January 31, 2014
Steve Rattner gives us a glowing appraisal of Ben Bernanke on his departure from the Fed. I have written on Bernanke elsewhere, but the basic story is that he bears a large amount of responsibility for the housing bubble and its subsequent bursting, since he was a Fed governor and chief economic advisorin the Bush administration as policymakers allowed it to grow to ever more dangerous levels. The result has been a loss of more than $7.6 trillion in output to date ($25,000 per person) and an economy that is still down more than 8 million jobs six years after the beginning of the downturn. There were few people better positioned than Bernanke to try to stem the growth of the bubble, but he consistently insisted that it did not pose any problem to the economy.

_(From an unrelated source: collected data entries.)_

theorem execPowerVoteRetry_keep (hits : List (Nat × Nat)) (s : State) : KeepOut 14229246004 s (execPowerVoteRetry hits s) := by
  unfold execPowerVoteRetry
  repeat' (first
    | with_reducible exact Keep.refl _
    | with_reducible assumption
    | with_reducible refine Keep.out ?_
    | (fail_if_no_progress (extract_lets +onlyGivenNames x); first
        | (with_reducible refine Keep.cut (t := x) ?_ ?_; (on_goal 1 => (unfold x; clear x)); (on_goal 2 => (intro hx; clear_value x)))
        | clear_value x)
    | with_reducible apply State.deviceDeep_keep
    | with_reducible apply State.refreshDevice_keep
    | with_reducible apply State.evaluateGroup_keep
    | with_reducible refine Keep.ite ?_ ?_
    | split
    | rfl
    | fail_if_no_progress (with_reducible refine Keep.set_pm (by decide) ?_))

theorem execIslandPrewake_keep (island : Nat) (s : State) : KeepOut 268435472 s (execIslandPrewake island s) := by
  unfold execIslandPrewake
  repeat' (first
    | with_reducible exact Keep.refl _
    | with_reducible refine Keep.out ?_
    | (fail_if_no_progress (extract_lets +onlyGivenNames x); first
        | clear_value x)
    | with_reducible apply State.startWake_keep
    | with_reducible refine Keep.ite ?_ ?_
    | split
    | rfl)

theorem execIslandWakeRequest_keep (island : Nat) (bank : Option Nat) (s : State) : KeepOut 14229246004 s (execIslandWakeRequest island bank s) := by
  unfold execIslandWakeRequest
  repeat' (first
    | with_reducible exact Keep.refl _
    | with_reducible assumption
    | with_reducible refine Keep.out ?_
    | (fail_if_no_progress (extract_lets +onlyGivenNames x); first
        | (with_reducible refine Keep.cut (t := x) ?_ ?_; (on_goal 1 => (unfold x; clear x)); (on_goal 2 => (intro hx; clear_value x)))
        | clear_value x)
    | with_reducible apply State.setIsl_keep
    | with_reducible apply State.startWake_keep
    | with_reducible apply State.refreshDevice_keep
    | with_reducible apply State.followQuilt_keep
    | with_reducible apply State.endStall_keep
    | with_reducible refine Keep.ite ?_ ?_
    | rfl)

theorem execIslandWakeComplete_keep (island : Nat) (s : State) : KeepOut 14296355380 s (execIslandWakeComplete island s) := by
  unfold execIslandWakeComplete
  repeat' (first
    | with_reducible exact Keep.refl _
    | with_reducible refine Keep.out ?_
    | with_reducible apply State.refreshDevice_keep
    | with_reducible apply State.followQuilt_keep
    | with_reducible apply State.wakeDone_keep
    | rfl)

theorem execRetentionBankSweepDone_keep (memid : Nat) (upsets : List (Nat × BitVec 80)) (corrected : Nat) (lost : Bool) (s : State) : KeepOut 4565604884 s (execRetentionBankSweepDone memid upsets corrected lost s) := by
  unfold execRetentionBankSweepDone
  repeat' (first
    | with_reducible exact Keep.refl _
    | with_reducible assumption
    | with_reducible refine Keep.out ?_
    | (fail_if_no_progress (extract_lets +onlyGivenNames x); first
        | (with_reducible refine Keep.cut (t := x) ?_ ?_; (on_goal 1 => (unfold x; clear x)); (on_goal 2 => (intro hx; clear_value x)))
        | (with_reducible refine Keep.cut (t := x.2) ?_ ?_; (on_goal 1 => (unfold x; clear x)); (on_goal 2 => (intro hx; clear_value x)))
        | clear_value x)
    | with_reducible apply State.setIsl_keep
    | with_reducible apply State.countCorrection_keep
    | with_reducible apply State.upsetCell_keep
    | with_reducible apply State.sweepWord_keep
    | with_reducible apply State.bankLost_keep
    | with_reducible apply State.endStall_keep
    | with_reducible refine Keep.ite ?_ ?_
    | with_reducible refine Keep.ite_snd ?_ ?_
    | split
    | refine Keep.foldl ?_ (fun t x ht => ?_)
    | refine Keep.foldl_pair ?_ (fun t x ht => ?_)
    | rfl)

theorem execPmEndDeepHold_keep (s : State) : KeepOut 14229246004 s (execPmEndDeepHold s) := by
  unfold execPmEndDeepHold
  repeat' (first
    | with_reducible exact Keep.refl _
    | with_reducible assumption
    | with_reducible refine Keep.out ?_
    | (fail_if_no_progress (extract_lets +onlyGivenNames x); first
        | (with_reducible refine Keep.cut (t := x.2) ?_ ?_; (on_goal 1 => (unfold x; clear x)); (on_goal 2 => (intro hx; clear_value x))))
    | with_reducible apply State.endHoldCommand_keep
    | with_reducible apply State.send_keep
    | rfl)

theorem execPmDeviceDeep_keep (hits : List (Nat × Nat)) (s : State) : KeepOut 14229246004 s (execPmDeviceDeep hits s) := by
  unfold execPmDeviceDeep
  repeat' (first
    | with_reducible exact Keep.refl _
    | with_reducible assumption
    | with_reducible refine Keep.out ?_
    | (fail_if_no_progress (extract_lets +onlyGivenNames x); first
        | (with_reducible refine Keep.cut (t := x.2) ?_ ?_; (on_goal 1 => (unfold x; clear x)); (on_goal 2 => (intro hx; clear_value x))))
    | with_reducible apply State.deepCommand_keep
    | with_reducible apply State.send_keep
    | rfl)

Bernanke also made the decision to leave the financial industry intact at a time when the market would have sent Goldman Sachs, Citigroup and most of the other Wall Street giants into bankruptcy. He misled Congress to rush it into passage of the TARP and he gave hundreds of billions of dollars worth of loan subsidies and guarantees to keep Wall Street alive. As a result, the financial industry is more concentrated than ever.
Bernanke does deserve credit for his aggressive monetary policy in the face of harsh opposition from Republicans and some Democrats. It has boosted the economy, although other banks, notably the Bank of Japan, have been more aggressive. Anyhow, his monetary policy over the last four years certainly is a plus, but it doesn’t qualify Bernanke as a “godsend” by the usual meaning of the word.